Hot Scalability Links For Oct 8, 2010

  • So what happened at the Surge 2010 Conference? A lot...
  • Quotable quotes for 200 Alex:
    • postwait: That which cannot be measured cannot be scaled.
    • gsylvest: Cameron Purdy:Instead of performance, think about scalability. Michael Nygaard:Instead of scalability, think of response time distributions
    • jkalucki: Sometimes this job is a bit too much like high-energy physics: Blast the invisible with a beam of hell fury, then decode the backscatter.
    • DrHayt: Shard for availability, not scalability. Do what is necessary to make sure that your shards to not share the same failure domain.
  • Coda Hale insists You Can't Sacrifice Partition ToleranceWhat I'd like to see, though, is far fewer people unknowingly describing their systems as logical impossibilities.
  • Royans Tharakan has opensourced Cfmap: Publishing, discovering and dashboarding infrastructure state. Cfmap is a scalable, eventually consistent and a fault tolerant repository of state information for error-free configuration for architectures that span multiple datacenters. As virtualization and services oriented architectures have become more common this kind of service has become essential.

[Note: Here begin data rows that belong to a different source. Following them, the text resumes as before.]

/-- One opened batch (11_cameras_results_scene.md R318, R339 to R344). -/
structure Batch where
  ordinal : Nat
  epoch : Nat
  frames : List Frame
  absent : List Nat                -- absent streams
  buf : Option Nat                 -- frame buffer in use (R322)
  inputCfg : List (Nat × Bytes)    -- intake settings of the batch (R324)
  imports : List ImportUse         -- import tensors used
  ego : Option Bool                -- ego-motion decision (none while open)
  motion : Int × Int × Int         -- DYAW, DX, DY applied
  egoMsgs : List (Nat × Bytes)     -- messages that entered the sum: SEQ, digest
  fresh : Bool                     -- its image has another PROGID than the image before: the grid starts afresh (R335)
  warped : Bool
  warping : Bool
  updates : List Update            -- scatter updates (R343)
  applied : Bool                   -- updates applied (R344)
  fraction : Nat                   -- duplicate fraction in force
  policy : Nat                     -- release policy in force
  ended : List Nat                 -- cores that completed END
  replayed : Bool
  decisions : List Decision        -- recorded decisions of a replayed batch
  released : Bool                  -- frame buffers released (R322)
  exported : Bool                  -- top-down export due and sent
  temps : List Int                 -- sensor readings at the opening (09 R247)
  deriving DecidableEq, Repr

/-- An armed device-wide mode change (07 R196 to R199; 10 R281; 11 R324). Codes of 5000.09. -/
structure Change where
  state : Nat := 0                 -- 0 idle, 1 armed, 2 committed, 3 withdrawn, 4 refused
  bstar : Nat := 0
  staged : List (Nat × Bytes) := [] -- values staged at the arm
  deriving DecidableEq, Repr

/-- An import stream: the tensor being gathered and the latest complete one (11_cameras_results_scene.md R326, R327). -/
structure ImportStream where
  seq : Option Nat := none           -- SEQ being gathered
  parts : List (Nat × Bytes) := []   -- parts received
  doneSeq : Option Nat := none       -- SEQ of the latest complete tensor
  tensor : Bytes := []
  digest : Bytes := []               -- SHAKE256 of its bytes as accepted (08 R226)
  buf : Nat := 0                     -- buffer that holds it
  firstUse : Option Nat := none      -- ordinal of the first batch that used it
  deriving DecidableEq, Repr

/-- A recorded input that is being written to 3050.01 (08_bit_identity_and_seals.md R240): its first 8 bytes, the lines of a frame that have
passed into intake, and the bytes that have not. -/
structure ReplayIn where
  head : Bytes := []
  rows : List (List Nat) := []
  rest : Bytes := []
  deriving DecidableEq, Repr

/-- A replay batch descriptor that was written (08_bit_identity_and_seals.md R240). -/
structure ReplayBatch where
  ordinal : Nat
  absent : Nat
  records : List Decision
  deriving DecidableEq, Repr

  • Modeling relationships in App Engine. Nick Johnson with a succinct look at how to express 1-1, 1-M, M-M on GAE.
  • Jonathan Hsieh on Using Flume to Collect Apache 2 Web Server Logs. Collecting and doing anything useful with massive streams of server log data is consumed a tremendous number of programmer years of effort. Use Flume and Hadoop to do it on the cheap.

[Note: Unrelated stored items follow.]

/-- Keep the advanced tile, or finish it after its last bow. -/
def State.afterBow (site n : Nat) (t : Tile) (s : State) : State :=
  let t1 := t.advance n
  if t1.vec < sfld t.word 4 16 8 then s.onSite site fun x => { x with tile := some t1 } else s.tileDone site t1

/-- A bow of present data: splits, replays and events belong to those alone (05 R143). -/
def Tile.live (t : Tile) : Bool := !t.masked && decide (t.vec < t.vecLim)

/-- One bow of the tile in an engine, with its replay when it needs one. The bow that follows a replayed one is discarded and issued
again; the discarded execution counts nowhere (R61; log 76). -/
def State.doBow (site : Nat) (t : Tile) (first0 replay0 : List ConvEvent) (s : State) : State :=
  let core := t.core
  let first := if t.live then first0 else []
  let replay := if t.live then replay0 else []
  let side := s.sideOf core t.ordinal
  let fin := (inFmt (sfld t.word 4 4 2)).getD .int8
  let fw := (wtFmt (sfld t.word 4 7 5)).getD .int8
  let n := fin.width
  let mf := s.fretOnes site side
  let rows := s.drivenRows site side t n
  let a := runBow rows mf false first
  let r := runBow rows mf (a.overs != 0) replay
  let e := judgeBow a r
  let w0 := bowStatus0 e.e1 e.e2 e.outcome (a.overs != 0 || (e.replayed && r.overs != 0))
    (a.marginMask != 0 || (e.replayed && r.marginMask != 0)) (a.splitMask != 0 || (e.replayed && r.splitMask != 0))
    (e.replayed && r.forced)
  let w1 := bowStatus1 (if e.replayed then a.splitMask ||| r.splitMask else a.splitMask)
    (if e.replayed then a.marginMask ||| r.marginMask else a.marginMask)
  let s1 := (s.onSite site fun x => { x with status0 := w0, status1 := w1 }).countBow site core a
  let s2 := if e.replayed then ((s1.countBow site core r).countEngine site 4 1).chargeReplays site t.ordinal else s1
  let s3 := s2.takeProbe site t w0 w1 (probedRun a r e.replayed)
  let s4 := if e.corrected then
      (s3.countEngine site 3 1).onRun t.ordinal t.run fun x => { x with corrected := true }
    else s3
  let s5 :=
    if e.outcome = 3 then s4.escalate site t
    else s4.afterBow site n { (t.addBow fw fin.signed n e.totals e.driven) with corrected := t.corrected || e.corrected }
  s5.checkEmergency site t.ordinal (a.margins + if e.replayed then r.margins else 0)
    (a.misses + if e.replayed then r.misses else 0)

/-- Whether an engine can bow: it holds a tile, no tuning pass runs on it, and its core walks and has no live DRONE step on
it. -/
def State.bowReady (s : State) (site : Nat) : Option Tile :=
  let x := s.site site
  let c := s.core (site / 5)
  let droned := match c.droneLive with
    | some d => bit d.sites (site % 5)
    | none => false
  if x.passing.isSome || droned || !(c.seq == .walk || c.seq == .stalled || c.seq == .draining) then none else x.tile

/-- A tile that was accepted before its site came under full duplication is captured too, like every tile that the site still executes
(R68, 10 R279); it waits while the checking area has no room (04 R123). -/
def State.captureLate (site : Nat) (t : Tile) (s : State) : Option (Tile × State) :=
  if t.masked || t.sampled || !s.siteFullDup site then some (t, s)
  else if s.checkRoom (t.core / 8) (bowCheckLines t.word) then
    some ({ t with sampled := true }, s.takeCheck (t.core / 8) (bowCheckLines t.word))
  else none

/-- BOW: one bow of a site. `first` and `replay` are what its converters did in the bow and in its replay. -/
def execBow (site : Nat) (first replay : List ConvEvent) (s : State) : Host.Outcome State Fault Refusal :=
  if site < 1280 then
    .next (if s.frozen then s else match (s.bowReady site).bind fun t => s.captureLate site t with
      | some x => x.2.doBow site x.1 first replay
      | none => s)
  else .fault .noSuchUnit

end Sys2Proof.Machine
end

  • Kenn Ejima with Thoughts on Redis. The gist was: Use Redis for small datasets that don’t grow fast (stay far less than 1GB). Have at least 2x memory than the dataset. Use default snapshotting and disable AOF. Jeff Darcy replies with: Use Redis for small datasets (less than 50GB this year) that don’t need to be highly available, have memory at least 2x your actual dataset (until the snapshot implementation improves), use frequent snapshotting or AOF (depending on your need for performance vs. durability – not both) and always avoid overcommit.

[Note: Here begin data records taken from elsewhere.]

-- ==== Sys2Proof/Machine/Ledger.lean ====
section
/-!
DEFINITION. The device's key derivation and the seal ledger (14_boot_and_trust.md Table 14-5, R427; 08_bit_identity_and_seals.md R230
to R233).
-/

namespace Sys2Proof.Machine

/-! ### Keys (14 Table 14-5) -/

/-- "KRY-ALIAS" and "KRY-LEDGER". -/
def labelAlias : Bytes := [75#8, 82#8, 89#8, 45#8, 65#8, 76#8, 73#8, 65#8, 83#8]
def labelLedger : Bytes := [75#8, 82#8, 89#8, 45#8, 76#8, 69#8, 68#8, 71#8, 69#8, 82#8]

/-- Seeds of the alias keys: bytes 0 to 31 for Ed25519, 32 to 63 for ML-DSA-65. -/
def State.aliasSeed (s : State) : Bytes :=
  shake256 64 (labelAlias ++ s.flash.uds ++ s.dev.measure ++ leBytes 8 s.dev.secver)

/-- Seeds of the ledger-signing keys. -/
def State.ledgerSeed (s : State) : Bytes :=
  shake256 64 (labelLedger ++ s.flash.uds ++ s.dev.measure ++ leBytes 8 s.dev.secver ++ leBytes 4 s.dev.bootCount)

def edSeed (seed : Bytes) : Bytes := seed.take 32
def mlSeed (seed : Bytes) : Bytes := seed.drop 32

/-- The key identifier of a pair of keys (R427). -/
def keyIdOf (seed : Bytes) : Bytes := (digest32 (Config.ed25519Public (edSeed seed) ++ Config.mldsaPublic (mlSeed seed))).take 8

/-- Both signatures over a message: 64 bytes, then 3,309. -/
def signBoth (seed msg : Bytes) : Bytes :=
  padTo 64 ((Config.ed25519Sign (edSeed seed) msg).take 64) ++ padTo 3309 ((Config.mldsaSign (mlSeed seed) msg).take 3309)

/-! ### The tree (R231) -/

def ledgerLeaf (sealB : Bytes) : Bytes := digest32 (0#8 :: sealB)
def ledgerNode (l r : Bytes) : Bytes := digest32 (1#8 :: l ++ r)

/-- The next level: pairs become nodes, an unpaired last entry passes unchanged. -/
def ledgerLevel : List Bytes → List Bytes
  | a :: b :: t => ledgerNode a b :: ledgerLevel t
  | l => l

/-- The root after `fuel` levels; 14 levels suffice for 16,384 leaves. -/
def ledgerRoot : Nat → List Bytes → Bytes
  | 0, l => l.headD (zeros 32)
  | _ + 1, [] => zeros 32
  | _ + 1, [r] => r
  | fuel + 1, l => ledgerRoot fuel (ledgerLevel l)

/-- The signed part (Table 08-4). -/
def ledgerSigned (isPartial : Bool) (boot no first last leaves : Nat) (root prev keyid : Bytes) : Bytes :=
  leBytes 4 0x4B524C47 ++ leBytes 4 (1 + isPartial.toNat * 2 ^ 16) ++ leBytes 4 boot ++ leBytes 4 no ++ leBytes 8 first ++ leBytes 8 last ++
    leBytes 4 leaves ++ zeros 4 ++ padTo 32 root ++ padTo 32 prev ++ padTo 8 keyid ++ zeros 16

/-! ### Forming a ledger -/

/-- Leaves in order: ascending ordinal, then run. -/
def leafLe (x y : Nat × Nat × Bytes) : Bool := if x.1 ≠ y.1 then decide (x.1 < y.1) else decide (x.2.1 ≤ y.2.1)

/-- No run of the batches up to `last` still waits for its final seal on this device. -/
def State.sealsFinal (s : State) (last : Nat) : Bool :=
  s.walk.runs.all fun r => decide (last < r.ordinal) || !s.publishes r.run || (r.status.isSome && r.final)

/-- Every run that was published has its final seal. -/
def State.publishedFinal (s : State) : Bool :=
  s.walk.runs.all fun r => r.status.isNone || !s.publishes r.run || r.final

/-- The last ordinal of the open ledger range. -/
def State.rangeEnd (s : State) : Nat := s.pub.ledgerFrom / 1024 * 1024 + 1023

/-- The ledger that is due: its last ordinal, and whether it is partial. -/
def State.ledgerDue (s : State) : Option (Nat × Bool) :=
  match s.dev.bOpen with
  | none => none
  | some b =>
    if s.rangeEnd ≤ b ∧ s.sealsFinal s.rangeEnd = true then some (s.rangeEnd, false)
    else if s.pub.partialDue ∧ s.publishedFinal = true ∧ s.pub.ledgerFrom ≤ b then
      -- the last ordinal published
      let l := (s.walk.runs.filter fun r => r.status.isSome).map (·.ordinal)
      let last := l.foldl max 0
      if l.isEmpty ∨ last < s.pub.ledgerFrom then none else some (last, decide (last < s.rangeEnd))
    else none

/-- Form, keep and send a ledger. -/
def State.formLedger (last : Nat) (isPartial : Bool) (s : State) : State :=
  let mine := (s.pub.leaves.filter fun l => decide (l.1 ≤ last)).mergeSort leafLe
  let seals := mine.map (·.2.2)
  let no := s.pub.ledgerFrom / 1024
  let seed := s.ledgerSeed
  let root := if seals.isEmpty then zeros 32 else ledgerRoot 14 (seals.map ledgerLeaf)
  let signed := ledgerSigned isPartial s.dev.bootCount no s.pub.ledgerFrom last seals.length root s.pub.ledgerPrev (keyIdOf seed)
  let ledger := signed ++ signBoth seed signed
  let entry := leBytes 4 no ++ leBytes 4 seals.length ++ leBytes 8 s.pub.ledgerFrom ++ (seals.map (padTo 32)).flatten
  let s1 := s.onPub fun p =>
    { p with leaves := p.leaves.filter fun l => decide (last < l.1)
             ledgerFrom := last + 1, ledgerPrev := digest32 signed, ledger := ledger
             sealList := (p.sealList ++ [entry]).drop (p.sealList.length + 1 - 2), partialDue := false }
  s1.sendDoc 3 no s.dev.bootCount (destOf (s.pubCfg 0x3100 3 [])) (s.imageOf last) ledger []

/-- LEDGER_PUBLISH: control pair 2 forms and publishes the ledger that is due. No ledger is signed in replay mode, and none once
control pair 2 has halted (R233). -/
def execLedgerPublish (s : State) : Host.Outcome State Fault Refusal :=
  .next (if s.walk.replay ∨ s.dev.pairHalted.contains 2 = true ∨ s.frozen then s
    else match s.ledgerDue with
      | some d => s.formLedger d.1 d.2
      | none => if s.pub.partialDue ∧ s.publishedFinal = true then s.onPub fun p => { p with partialDue := false } else s)

end Sys2Proof.Machine
end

  • Gunther on The Universal Scalability Law. A lot of people use the term "scalability" without clearly defining it, let alone defining it quantitatively. Computer system scalability must be quantified. If you can't quantify it, you can't guarantee it. The universal law of computational scaling provides that quantification.
  • MongoSV is a full-day conference about the open source database MongoDB, December 3, 2010, Microsoft Research Silicon Valley. 
  • Cassandra has documentation!  Audible cheers reportedly went up at the Cassandra Summit when this was announced.
  • I hadn't really considered how big The Year IPV6 problem will be (http://packetpushers.net/). Not necessarily at the network level as most of the operating systems and switches etc can handle it, but think of all those scripts that hardcode IPV4 regexes? Think of all those tools like Nagios, syslog, etc using IPV4.